- Born: December 13, 1925 Breslau, Weimar Republic (now Wrocław, Poland)
- Died: April 30, 2002 (aged 76) Los Angeles, California, U.S.

= Henrik Birnbaum =

German-born American linguist (1925–2002)

Henrik Maximilian Birnbaum (December 13, 1925 – April 30, 2002) was a German-born American linguist, Slavist, and historian.

== Education and work ==
Birnbaum was born in Breslau, today's Wrocław, Poland. He received his PhD in Slavic Philology in 1954. He worked as a docent at the Stockholm University in 1958-1961, as an Associate Professor of Slavic languages and literature at the University of California at Los Angeles (UCLA), and as a tenured professor at the same university in 1964-1994. He was a guest professor at many American and European universities. From 1992 he led the Department of Medieval Studies at Central European University in Budapest.
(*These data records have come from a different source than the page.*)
/-! ### Restoring a core (R98, R102) -/

/-- What every restored core has, whether its slot holds or fails: instruction store through the checker, mailbox words with their
bits and poison, rings, accumulators, rows and control registers from the slot; `raw` are the words as read, none where one is
poisoned. -/
def State.restoreStores (s : State) (l : Launch) (c : Nat) (raw : Image) (ws : List (Word × Bool)) (x : Option Saved) : State :=
  let s1 := (s.clearCore c l).loadCode c (raw.take 8192)
  let s3 := ((ws.drop 8192).take 4096).zipIdx.foldl (fun st w => (st.wrWord (mailKey c w.2) w.1.1).setFE (mailKey c w.2) w.1.2) s1
  let s4 := (List.range 4096).foldl (fun st r =>
    (List.range 9).foldl (fun st j =>
      st.setFE (arrayBase + c * 0x80000 + (if j < 8 then 64 * r + 8 * j else 0x40000 + 8 * r))
        (ws.getD (16384 + 10 * r + j) (0, true)).2) st) s3
  let s5 := ((x.map (·.badMail)).getD []).foldl (fun st i => st.addWordPoison (mailKey c i)) s4
  s5.modCore c fun k =>
    { (((k.withRegs ws).withAcc ws).withRows ws) with
      rings := Vector.ofFn fun h => ringOfWords (slotPart ws (0x1C400 + 64 * h.val) 8),
      badCode := k.badCode ++ (x.map (·.badCode)).getD [],
      badPar := (x.map (·.badPar)).getD [], badAcc := (x.map (·.badAcc)).getD [], brken := (x.map (·.brken)).getD false, cause := (x.map (·.cause)).getD 0,
      recs := (x.map (·.recs)).getD (.replicate 4 none), grain := x.bind (·.grain), asql := x.bind (·.asql) }
/-- The sequence store is loaded again from the address of the last completed ASQL; it holds STOP where that fails (R399). -/
def State.restoreSeq (s : State) (c : Nat) (w : Option (List Word)) : State :=
  match w with
  | some x => s.modCore c fun k => { k with seq := seqStore x }
  | none => s
/-- The instances that a launch has on a core, as they were set up (R104, R105). -/
def setUpInsts (l : Launch) (c : Nat) : List Inst :=
  let add (k : Core) (x : Nat × Nat) : Core := match l.actors[x.2]? with | some a => k.addInst x.1 x.2 a | none => k
  let table := (l.placed.filter fun x => x.2.1 == c).filterMap fun x => (l.insts[x.1]?).map fun i => (x.1, i.act)
  (((table ++ if l.r.sweep then [(l.insts.length, l.swact)] else []).take 64).foldl add Core.reset).insts
/-- A record that fails its check, to be delivered as CORRUPT: core and bank that send it, home core and instance, and the record. -/
structure BadRec where
  core : Nat
  prio : Prio
  home : Nat
  inst : Nat
  fcr  : List Word
/-- The bad records among those of the two banks in a slot. No park-table entry, shipment or RESUME names the home core and
instance of these (R124): the model takes the ones that the record itself names, a choice (log entry 125). -/
def badIn (c : Nat) (all : Bool) (fl fh : List Word) : List BadRec :=
  [(Prio.low, fl), (Prio.high, fh)].filterMap fun x =>
    if x.2.all (· == 0) || (!all && fcrOk x.2) then none
    else some { core := c, prio := x.1, home := (bankOfFcr x.2).home, inst := (bankOfFcr x.2).inst, fcr := x.2 }
/-- The record of a halted firing goes into its bank, with what no record holds of it; one that fails its check counts, and is
delivered as CORRUPT when every core is restored (R102, R124). -/
def State.restoreBank (s : State) (c : Nat) (p : Prio) (f : List Word) (under : Bool) (x : Saved) : State :=
  if f.all (· == 0) then s
  else if fcrOk f then
    let low := p == .low
    s.modBank c p fun _ =>
      { bankOfFcr f with run := if under then .suspended else .running, readyAt := s.tick + 3,
                         dropped := if low then x.dropLow else x.dropHigh, woken := if low then x.wokenLow else x.wokenHigh,
                         arrOwn := if low then x.arrLow else x.arrHigh,
                         op := match (if low then x.foldLow else x.foldHigh) with | some n => .fold (some n) true | none => .idle }
  else s.countUncorr 11
/-- A slot that holds is restored (R98, R101). -/
def State.restoreGood (s : State) (l : Launch) (c : Nat) (ws : List (Word × Bool)) (is : List Inst) (x : Saved) :
    State × List BadRec :=
  let fl := slotPart ws 0x1C000 64
  let fh := slotPart ws 0x1C200 64
  let s1 := s.modCore c fun k =>
    { k with insts := is, fifoLow := s.fifoOf l.r.lid c (slotPart ws 0x72200 512),
             fifoHigh := s.fifoOf l.r.lid c (slotPart ws 0x73200 512),
             cur := if fh.all (· == 0) then .low else .high, copies := x.copies, fq := x.fq, qfails := x.qfails,
             rewards := x.rewards, apply := x.apply, bcast := x.bcast, holdLow := x.holdLow, holdHigh := x.holdHigh }
  let s2 := { s1 with foldOps := s1.foldOps ++ x.ops.filter fun (o : FoldOp) => !(s1.foldOps.any fun y => y.id == o.id) }
  ((s2.restoreBank c .low fl (!(fh.all (· == 0))) x).restoreBank c .high fh false x, badIn c false fl fh)
/-- A slot that fails: its records, and those that its FIFO entries refer to, go to the fault actor as CORRUPT, and all of it counts
as one error of domain 11 (R102). Of a slot that cannot be read the queued records of the core's park-table entries do so. -/
def State.restoreFailed (s : State) (l : Launch) (c : Nat) (read : Bool) (ws : List (Word × Bool)) (is : List Inst) :
    State × List BadRec :=
  let lid := l.r.lid
  let s1 := (s.modCore c fun k => { k with insts := is }).countUncorr 11
  let es := if read then
      (slotPart ws 0x72200 1024).filterMap fun w => if field w 1 0 = 2 then s.entryOfWord lid c w else none
    else s.park.filter fun e => e.lid == lid && e.origin == c && (e.st == .queued || e.st == .due)
  (es.foldl (fun st e => st.freePark e.id) s1,
    badIn c true (slotPart ws 0x1C000 64) (slotPart ws 0x1C200 64) ++
      es.map fun e => { core := c, prio := e.prio, home := e.home, inst := e.inst, fcr := e.fcr })
/-- Whether the words that the check of a slot covers are there and the check word is right (R101, R102). -/
def slotGood (raw : Image) (ws : List (Word × Bool)) : Bool :=
  (raw.drop 8192).all Option.isSome && slotAt ws 0x7FFF8 == slotCheck ((ws.take 65535).map Prod.fst)
/-- What a restore reads for a core: the words of its slot, none where it cannot be read, and those of its last ASQL. -/
abbrev SlotRead := Nat × Option Image × Option (List Word)
/-- What the engine state of a core's slot holds. -/
def State.savedAt (s : State) (lid : BitVec 32) (c : Nat) : Option Saved := s.saved.find? fun y => y.lid == lid && y.core == c
/-- The slots of some cores; none where a stack or another package has still to answer (R22, R41). -/
def State.readSlots (s : State) (l : Launch) : List Nat → Option (List SlotRead) × State
  | [] => (some [], s)
  | c :: cs =>
    let r := s.distReads l 2 (slotVa l c) 65536
    let q := match (s.savedAt l.r.lid c).bind (·.asql) with
      | some va => r.2.distWords l 1 va.toNat 256
      | none => (.fail, r.2)
    let z := q.2.readSlots l cs
    match r.1, q.1, z.1 with
    | .got ws, .got seq, some l => (some ((c, some ws, some seq) :: l), z.2)
    | .got ws, .fail, some l => (some ((c, some ws, none) :: l), z.2)
    | .fail, .got seq, some l => (some ((c, none, some seq) :: l), z.2)
    | .fail, .fail, some l => (some ((c, none, none) :: l), z.2)
    | _, _, _ => (none, z.2)
/-- A core is restored from its slot: as saved where the slot is right, else as one whose restore failed (R98, R102). -/
def State.restoreCore (s : State) (l : Launch) (y : SlotRead) : State × List BadRec :=
  let c := y.1
  let raw := y.2.1.getD []
  let ws := raw.map fun w => w.getD (0, true)
  let x := s.savedAt l.r.lid c
  let s1 := (s.restoreStores l c raw ws x).restoreSeq c y.2.2
  match (if y.2.1.isSome && slotGood raw ws then instsOf ws (setUpInsts l c) else none), x with
  | some ks, some z => s1.restoreGood l c ws ks z
  | _, _ => s1.restoreFailed l c y.2.1.isSome ws (if y.2.1.isSome then instsFailed ws (setUpInsts l c)
      else (setUpInsts l c).map fun i => { i with disabled := true })
/-- Every core of a launch is restored; then the records that failed are delivered, so that the fault actor and the instances that
they belong to stand where they will be (R102, R124). -/
def State.restoreCores (s : State) (l : Launch) (ys : List SlotRead) : State :=
  let r := ys.foldl (fun (z : State × List BadRec) y => let w := z.1.restoreCore l y; (w.1, z.2 ++ w.2)) (s, [])
  r.2.foldl (fun st b => st.corruptTo b.core b.prio l.r.lid b.home b.inst b.fcr) r.1

/-! ### What is lost (R95, R98, R102) -/

/-- Whether an instance's firing is somewhere: in a bank, in the park tables or on its way. -/
def State.fires (s : State) (lid : BitVec 32) (home inst : Nat) : Bool :=
  (s.cores.any fun x => [x.2.low, x.2.high].any fun b => b.run != .none && b.lid == lid && b.home == home && b.inst == inst) ||
  (s.park.any fun e => e.lid == lid && e.kind != .port && e.home == home && e.inst == inst) ||
  s.transit.any fun t => t.lid == lid && t.home == home && t.inst == inst
/-- The grains of a sweep that a firing, a queued entry or the record of a trapped firing stands for. -/
def State.grainsThere (s : State) (l : Launch) : List Nat :=
  let lid := l.r.lid
  let banks := (s.cores.map fun x => [x.2.low, x.2.high]).flatten.filter fun b => b.run != .none && b.lid == lid
  let fcrs := (s.park.filter fun e => e.lid == lid).map (·.fcr) ++ (s.transit.filter fun t => t.lid == lid).map (·.fcr) ++
    ((s.recordsAt l.cores).filter fun h => h.1 == lid).map Prod.snd
  (banks ++ fcrs.map bankOfFcr).filterMap (fun b => b.grainOf l) ++
    l.cores.filterMap fun c => if ((s.core c).insts.any fun i => i.gidx == l.insts.length && i.queued && !i.disabled) then (s.core c).grain else none
/-- The firings that a restored launch has lost, with a layer fenced meanwhile or with what a failed slot drops: their instances are
free again, and their grains go back to the pool or are dropped, as those of a fence do (R95, R98, R102; of a failed slot the
manual does not say it: log entry 125). -/
def State.findLost (s : State) (lid : BitVec 32) : State :=
  match s.launchOf lid with
  | none => s
  | some l =>
    let there := s.grainsThere l ++ l.confirmed ++ (l.reports.map fun r => r.grains).flatten
    let gs := (l.issued.map Prod.fst).filter fun g => !there.contains g
    let s1 := s.modLaunch lid fun x => gs.foldl Launch.loseGrain x
    let s2 := (l.cores.filter fun c => (s.core c).grain.any gs.contains).foldl (fun st c =>
      (st.modCore c fun k => { k with grain := none }).enqueue st.tick c .low 0 .grainClaim) s1
    l.cores.foldl (fun st c => (List.range (st.core c).insts.length).foldl (fun st n =>
      if ((st.inst c n).any fun i => i.inflight) && !st.fires lid c n then
        (((st.modInst c n fun i => { i with inflight := false }).checkReady c n).modLaunch lid fun x =>
          { x with lossy := x.lossy || !x.r.sweep && !x.r.rsafe })
      else st) st) s2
He authored more than 300 scientific publications in the fields of phonology, dialectology, comparative grammar of Slavic languages, history and culture of the Slavs, 18 of which are books and monographs. Since 1992 he was a regular member of the American Academy of Arts and Sciences, since 1981 a corresponding member of the Swedish Academy, since 1986 a corresponding member of the Yugoslav Academy of Sciences and Arts, and since 1988 a corresponding member of the Polish Academy of Sciences.

==Works==
- Untersuchungen zu den Zukunftsumschreibungen mit dem Infinitiv im Altkirchenslavischen. Ein Beitrag zur historischen Verbalsyntax des Slavischen, Stockholm, 1958.
- Slaverna och deras grannfolk. En kort orientering [The Slavs and Their Neighbors. A Short Orientation], Uppsala, 1961.
- Studies on Predication in Russian I, Santa Monica, CA, 1964.
- Studies on Predication in Russian II, Santa Monica, CA, 1965.
- Problems of Typological and Genetic Linguistics Viewed in a Generative Framework, The Hague, 1970.
- On Medieval and Renaissance Slavic Writing. Selected Essays, The Hague, 1974.
- Common Slavic: Progress and Problems in its Reconstruction, Cambridge, MA, 1975, ²1979.
  - Russian translation by Vladimir Dybo: Праславянский язык. Достижения и проблемы в его реконструкции, Moscow, 1987.
- Doktor Faustus und Doktor Schiwago. Versuch über zwei Zeitromane aus Exilsicht, Lisse, 1976.
- Linguistic Reconstruction: Its Potentials and Limitations in a New Perspective, Washington, D.C., 1977.
- Lord Novgorod the Great: Essays in the History and Culture of a Medieval City-State. Part One: The Historical Background, Columbus, OH, 1981.
- Essays in Early Slavic Civilization / Studien zur Frühkultur der Slaven, Munich, 1981.
- Recent Advances in the Reconstruction of Common Slavic (1971-1982) [jointly with P.T. Merrill], Columbus, OH, 1984.
- Lord Novgorod the Great: Sociopolitical Experiment and Cultural Achievement, Los Angeles, 1985.
- Novgorod and Dubrovnik: Two Slavic City Republics and Their Civilization, Zagreb, 1989.
- Aspects of the Slavic Middle Ages and Slavic Renaissance Culture, New York, 1992.
- Novgorod in Focus, Columbus, OH, 1996.
- Sketches of Slavic Scholars, Bloomington, IN, 1998.